While performing step 2, two possible conditions may be met. Simple one: when value '1' is found; pointer p2 is just advanced to the next value, no special treatment needed. But when value '0' is found, balance is going in wrong direction, it is necessary to pass through several bits until correct balance is found. All these bits are of no interest to the algorithm, stopping p2 there will give either a balanced subarray, which is too short, or a disbalanced subarray. As a result, p2 should pass subarray of the form 11*0 (from right to left, * means any balanced subarray). There is no chance to go the same way in other direction. But it is possible to temporary use some bits from the pattern 11*0 to allow backtracking. If we change first '1' to '0', second '1' to the value next to the rightmost '0', and clear the value next to the rightmost '0': 11*0? -> 0?*00, then we get the possibility to (first) notice the pattern on the way back, since it starts with '0', and (second) find the next good position for p2.
C++ code:
#include <cstddef>
#include <bitset>
static const size_t N = 270;
void findLargestBalanced(std::bitset<N>& a, size_t& p1s, size_t& p2s)
{
// Step 1
size_t p1 = 0;
size_t p2 = N;
int d = 2 * a.count() - N;
bool flip = false;
if (d == 0) {
p1s = 0;
p2s = N;
return;
}
if (d < 0) {
flip = true;
d = -d;
a.flip();
}
// Step 2
bool next = true;
while (d > 0) {
if (p2 < N) {
next = a[p2];
}
--d;
--p2;
if (a[p2] == false) {
if (p2+1 < N) {
a[p2+1] = false;
}
int dd = 2;
while (dd > 0) {
dd += (a[--p2]? -1: 1);
}
a[p2+1] = next;
a[p2] = false;
}
}
// Step 3
p2s = p2;
p1s = p1;
do {
// Step 4
if (a[p2] == false) {
a[p2++] = true;
bool nextToRestore = a[p2];
a[p2++] = true;
int dd = 2;
while (dd > 0 && p2 < N) {
dd += (a[p2++]? 1: -1);
}
if (dd == 0) {
a[--p2] = nextToRestore;
}
}
else {
++p2;
}
// Step 5
if (a[p1++] == false) {
int dd = 2;
while (dd > 0) {
dd += (a[p1++]? -1: 1);
}
}
// Step 6
if (p2 - p1 > p2s - p1s) {
p2s = p2;
p1s = p1;
}
} while (p2 < N);
if (flip) {
a.flip();
}
}
Sum all elements in the array, then diff = (array.length - sum) will be the difference in number of 0s and 1s.

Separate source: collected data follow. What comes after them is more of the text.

/-- Every row of one lane is a step of that lane. -/
theorem Effect.laneStep {s t : State} {i : Instr} {l : LaneNo} (effect : Effect s i t) (row : rowLane i = some l) :
    LaneStep l s t := by
  cases effect
  case notDue => exact .refl l s
  case management pins access c rest head named effect =>
    rw [← named, rowLane_row] at row
    exact absurd row nofun
  case bus noLane _ => exact absurd (noLane.symm.trans row) nofun
  case zoneServed m named =>
    rw [named, Option.some.injEq] at row
    subst row
    exact laneStep_serveZone s m
  case sweepComplete | badCell | goodCell | ringDown | outputCellEnd | claim | passed | abandon | lateUse | holdDeadline
    | verdict | drainLateUse | inputActive | emergencyEdge | inputInactive | clockSecond => cases row
  all_goals
    rw [rowLane, Option.some.injEq] at row
    subst row
  case claimTimeout l e d place => exact (laneStep_reach s l _).trans (laneStep_unreachable _ l e)
  case presentation l p rest events => exact (laneStep_atLane s l _ _ _).trans (laneStep_takePresentation _ l p)
  case claimResult l r before after next => exact (laneStep_modLane s l _).trans (laneStep_takeResult _ l r)
  case rotation l latched before after next => exact (laneStep_modLane s l _).trans (laneStep_takeRotation _ l latched)
  case passExpiry l before after next => exact (laneStep_modLane s l _).trans (laneStep_takeExpiry _ l)
  case cancel l before after next => exact (laneStep_modLane s l _).trans (laneStep_cancel _ l)
  case linkLoss l before after next => exact (laneStep_modLane s l _).trans (laneStep_takeLinkLoss _ l)
  case linkRegained l before after next => exact (laneStep_modLane s l _).trans (laneStep_takeLinkRegained _ l)
  case emergencyEvent l before after next => exact (laneStep_modLane s l _).trans (laneStep_takeEmergency _ l)
  case latchClearing l before after next => exact (laneStep_modLane s l _).trans (laneStep_takeClearing _ l)
  case rotationEdge l inactive => exact (laneStep_modLine s l _).trans (laneStep_hand _ l _)
  case sensorLevelInactive l => exact laneStep_modLine s l _
  case passTimerExpired l d timer =>
    exact ((laneStep_reach s l _).trans (laneStep_modLine _ l _)).trans (laneStep_hand _ l _)
  case cancelTaken l takes empty =>
    exact ((laneStep_modLine s l _).trans (laneStep_modLine _ l _)).trans (laneStep_hand _ l _)
  case buttonPressed l => exact laneStep_modLine s l _
  case buttonReleased l => exact laneStep_modLine s l _
  case indicationTimeout l timed => exact (laneStep_reach s l _).trans (laneStep_modLine _ l _)

/-- Settles O58: a row of one lane is a `LaneStep`, which leaves the others as they are. -/
theorem lanesIndependent : Obligations.LanesIndependent := by
  intro i l s t row result
  obtain ⟨pins, rfl, rfl⟩ | ⟨rfl, rfl⟩ | effect := exec_cases result
  · cases row
  · cases row
  · exact (effect.laneStep row).others

end Sys2Proof.Machine
end

section
/-! SUPPORT. What a row that acts on no lane leaves of the lanes (`LanesKept`), and the few things that rows do to them
(`Touched`): the layer from which the invariants of lanes and zones are proved. -/

namespace Sys2Proof.Machine

/-! ### Steps away from the lanes -/

/-- The lanes with their lines, heads, tracker places and zones, the queue of commands and the clock stand as they
were. -/
structure LanesKept (s t : State) : Prop where
  pending : t.pending = s.pending
  lanes : t.lanes = s.lanes
  lbp : t.lbp = s.lbp
  zcu : t.zcu = s.zcu
  lines : t.tlu.lines = s.tlu.lines
  tracker : t.clt.tracker = s.clt.tracker
  clock : t.mgu.clock = s.mgu.clock

theorem LanesKept.refl (s : State) : LanesKept s s := ⟨rfl, rfl, rfl, rfl, rfl, rfl, rfl⟩

theorem LanesKept.trans {s t u : State} (first : LanesKept s t) (second : LanesKept t u) : LanesKept s u :=
  ⟨second.pending.trans first.pending, second.lanes.trans first.lanes, second.lbp.trans first.lbp,
    second.zcu.trans first.zcu, second.lines.trans first.lines, second.tracker.trans first.tracker,
    second.clock.trans first.clock⟩

theorem LanesKept.of_blocks {s t : State} (pending : t.pending = s.pending) (lanes : t.lanes = s.lanes)
    (lbp : t.lbp = s.lbp) (zcu : t.zcu = s.zcu) (tlu : t.tlu = s.tlu) (clt : t.clt = s.clt) (mgu : t.mgu = s.mgu) :
    LanesKept s t := ⟨pending, lanes, lbp, zcu, by rw [tlu], by rw [clt], by rw [mgu]⟩

section
variable {s t : State} (kept : LanesKept s t)
include kept

theorem LanesKept.lane (l : LaneNo) : t.lane l = s.lane l := State.lane_congr kept.lanes l

theorem LanesKept.head (l : LaneNo) : t.head l = s.head l := State.head_congr kept.lbp l

theorem LanesKept.zone (z : ZoneNo) : t.zone z = s.zone z := State.zone_congr kept.zcu z

theorem LanesKept.line (l : LaneNo) : t.line l = s.line l := by
  rw [State.line, State.line, kept.lines]

theorem LanesKept.place (l : LaneNo) : t.place l = s.place l := by
  rw [State.place, State.place, kept.tracker]

end

section
variable (s : State)

theorem lanesKept_report (r : Report) : LanesKept s (s.report r) := .of_blocks rfl rfl rfl rfl rfl rfl rfl

theorem lanesKept_offer (c : LocalCell) : LanesKept s (s.offer c) := .of_blocks rfl rfl rfl rfl rfl rfl rfl

theorem lanesKept_reach (m : Nat) : LanesKept s (s.reach m) := .of_blocks rfl rfl rfl rfl rfl rfl rfl

theorem lanesKept_setLog (log : List LogRecord) : LanesKept s (s.setLog log) := ⟨rfl, rfl, rfl, rfl, rfl, rfl, rfl⟩

theorem lanesKept_handVerdict (v : HandedVerdict) : LanesKept s (s.handVerdict v) := ⟨rfl, rfl, rfl, rfl, rfl, rfl, rfl⟩

theorem lanesKept_commandsLeft (rest : List MgmtCell) : LanesKept s (s.commandsLeft rest) :=
  ⟨rfl, rfl, rfl, rfl, rfl, rfl, rfl⟩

If diff is equal to array.length/2, then the maximum subarray = array.
If diff is less than array.length/2 then there are more 1s than 0s.

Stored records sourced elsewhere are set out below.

/-- R92: a whole SCAN_DEVICES, for any sixteen answers: sixteen zero-length probes in ascending order of code; RESULT holds
the presence bitmap and the count; DATA begins with the responding codes in ascending order and is else unchanged; no
error. -/
def Obligations.ScanDevicesWholeRun : Prop :=
  ∀ (s : State) (answers : List Bool) (rest : List (Option Bool)), s.pc = .resume .start → s.data.wf →
    answers.length = 16 → s.writeAnswers = answers.map some ++ rest →
    ∃ (l : Locals) (m : Memory) (r : Word), execSteps .scanDevices 17 s = .next (finish r
        { s with
          locals := l, data := m, writeAnswers := rest, pc := .resume .scan,
          trace := s.trace ++
            (List.range 16).map (fun c => Event.write (BitVec.ofNat 7 (8 * c)) [] (answers.getD c false)) }) ∧
      r.toNat = ((List.range 16).filter (fun c => answers.getD c false)).length * 65536 + (r.toNat % 65536) ∧
      (∀ c < 16, r.getLsbD c = answers.getD c false) ∧
      (∀ k, m.read k =
        if k < ((List.range 16).filter (fun c => answers.getD c false)).length
        then BitVec.ofNat 8 (((List.range 16).filter (fun c => answers.getD c false)).getD k 0)
        else s.data.read k)

/-- R92, step by step, whatever the transport answers: the first step clears the bitmap and goes on to the probe of code 0;
the probe of a code below 15 notes its answer in the bitmap and goes on to the next code; the probe of code 15 notes its
answer and ends the command: RESULT holds the bitmap and the count, DATA begins with the responding codes in ascending order
and is else unchanged, and no error is reported. Nothing else moves but what the transaction itself does. -/
def Obligations.ScanDevicesCompletes : Prop :=
  (∀ s : State, s.pc = .resume .start →
    exec .scanDevices s = .next { s with pc := .resume .scan, locals := { s.locals with found := 0, c := 0 } }) ∧
  (∀ (s t : State) (ok : Bool), s.pc = .resume .scan →
    busWrite (BitVec.ofNat 7 (8 * s.locals.c.toNat)) [] s = some (ok, t) →
    ∃ found : BitVec 16,
      (∀ k, found.getLsbD k = (s.locals.found.getLsbD k || (ok && decide (k = s.locals.c.toNat)))) ∧
      (s.locals.c.toNat < 15 → exec .scanDevices s = .next
        { t with pc := .resume .scan, locals := { s.locals with found := found, c := s.locals.c + 1 } }) ∧
      (s.locals.c = 15 → ∃ (m : Memory) (r : Word),
        exec .scanDevices s = .next (finish r { t with data := m, locals := { s.locals with found := found } }) ∧
        (∀ c < 16, r.getLsbD c = found.getLsbD c) ∧
        r.toNat / 65536 = ((List.range 16).filter found.getLsbD).length ∧
        (s.data.wf → m.wf ∧ ∀ k, m.read k =
          if k < ((List.range 16).filter found.getLsbD).length
          then BitVec.ofNat 8 (((List.range 16).filter found.getLsbD).getD k 0) else s.data.read k)) ∧
      t.status = s.status ∧ t.result = s.result ∧ t.errinfo = s.errinfo ∧ t.cc = s.cc ∧ t.devsel = s.devsel ∧
      t.data = s.data)

/-- R93: ParseSpec: none exactly for a string that is not four characters of 0, 1, X; else character j (0 is the most
significant) sets bit 3-j of the fixed bits when it is 1, and of the selection mask, four bits higher, when it is X. -/
def Obligations.SpecificationPacking : Prop :=
  ∀ xs : List Byte,
    (parseSpec xs = none ↔ xs.length ≠ 4 ∨ ∃ x ∈ xs, x ≠ 0x30 ∧ x ≠ 0x31 ∧ x ≠ 0x58) ∧
    (∀ b, parseSpec xs = some b → ∀ j < 4,
      b.getLsbD (3 - j) = decide (xs.getD j 0 = 0x31) ∧ b.getLsbD (7 - j) = decide (xs.getD j 0 = 0x58))

/-- R94: the first step of PROGRAM_CONTROL_CODE: InvalidSpecError for a bad specification; else, when the page that holds
the control-code byte is writable, that page procedure begins, with the default page and the packed byte in `img`; under
Skip a read-only page ends the command with its skipped bit. -/
def Obligations.ProgramControlCodeBegins : Prop :=
  ∀ (n : BitVec 9) (s : State) (d : DeviceDescriptor), s.pc = .resume .start → s.desc? = some d → d.wf →
    (parseSpec ((List.range n.toNat).map s.data.read) = none →
      exec (.programControlCode n) s = .next (raise .invalidSpec s)) ∧
    (∀ (b : Byte) (p : Page), parseSpec ((List.range n.toNat).map s.data.read) = some b →
      p.toNat = d.controlCodeAddress.toNat / 16 →
      (pageWritable d .nvm p = true →
        ∃ l, exec (.programControlCode n) s = .next
            { s with
              locals := l, pc := .resume (.pages .p1Rb1),
              status := { s.status with ppage := p, pspace := .nvm, pstate := .check } } ∧
          l.i = 0 ∧ l.p = p ∧ l.skipped = 0 ∧ l.programmed = 0 ∧ l.img.length = 16 ∧
          ∀ k < 16, l.img.getD k 0 =
            if k = d.controlCodeAddress.toNat % 16 then b else d.defaultImage.getD (16 * p.toNat + k) 0) ∧
      (pageWritable d .nvm p = false → s.params.roPolicy = .skip →
        ∃ l r, exec (.programControlCode n) s = .next (finish r { s with locals := l }) ∧
          ∀ k, r.getLsbD k = decide (k = p.toNat)) ∧
      (pageWritable d .nvm p = false → s.params.roPolicy = .fail →
        exec (.programControlCode n) s = .next
          (raise (.readOnlyPage p) { s with locals := { s.locals with img := controlCodePage d b } })))

/-- R94, R80, R82: PROGRAM_CONTROL_CODE at the verify read of its page, when it reads back equal to `img`: it ends VERIFIED
with the page's bit in the programmed bitmap; at its first read-back, when the page already equals `img`: it ends CLEAN with
the bitmaps as they were. CC is not changed. -/
def Obligations.ProgramControlCodeCompletes : Prop :=
  ∀ (n : BitVec 9) (s t : State) (d : DeviceDescriptor), s.desc? = some d → s.locals.i = 0 →
    s.locals.img.length = 16 → busRead (Machine.translate .nvm s.cc) 16 s = some (.bytes s.locals.img, t) →
    (s.pc = .resume (.pages .p5Rb2) →
      ∃ r, exec (.programControlCode n) s = .next (finish r
          { t with
            status := { s.status with pstate := .verified },
            locals := { t.locals with
              buf := s.locals.img, programmed := s.locals.programmed ||| 1#16 <<< s.locals.p.toNat } }) ∧
        (∀ k < 16, r.getLsbD k = s.locals.skipped.getLsbD k) ∧
        (∀ k < 16, r.getLsbD (16 + k) = (s.locals.programmed.getLsbD k || decide (k = s.locals.p.toNat)))) ∧
    (s.pc = .resume (.pages .p1Rb2) →
      exec (.programControlCode n) s = .next (finish (resultBitmaps s.locals.programmed s.locals.skipped)
        { t with
          status := { s.status with pstate := .clean },
          locals := { t.locals with buf := s.locals.img } })) ∧
    t.cc = s.cc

If diff is greater than array.length/2 then there are more 0s than 1s.
For cases 2 & 3, initialize two pointers, start & end pointing to beginning and end of array. If we have more 1s, then move the pointers inward (start++ or end--) based on whether array[start] = 1 or array[end] = 1, and update sum accordingly. At each step check if sum = (end - start) / 2. If this condition is true, then start and end represent the bounds of your maximum subarray.
Here we end up doing two passes of the array, once to calculate sum, and once which moving the pointers inward. And we are using constant space as we just need to store sum and two index values.
If anyone wants to knock up some pseudocode, you're more than welcome :)
Here's an actionscript solution that looked like it was scaling O(n). Though it might be more like O(n log n). It definitely uses only O(1) memory.
Warning I haven't checked how complete it is. I could be missing some cases.
protected function findLongest(array:Array, start:int = 0, end:int = -1):int {
if (end < start) {
end = array.length-1;
}
var startDiff:int = 0;
var endDiff:int = 0;
var diff:int = 0;
var length:int = end-start;
for (var i:int = 0; i <= length; i++) {
if (array[i+start] == '1') {
startDiff++;
} else {
startDiff--;
}
if (array[end-i] == '1') {
endDiff++;
} else {
endDiff--;
}
//We can stop when there's no chance of equalizing anymore.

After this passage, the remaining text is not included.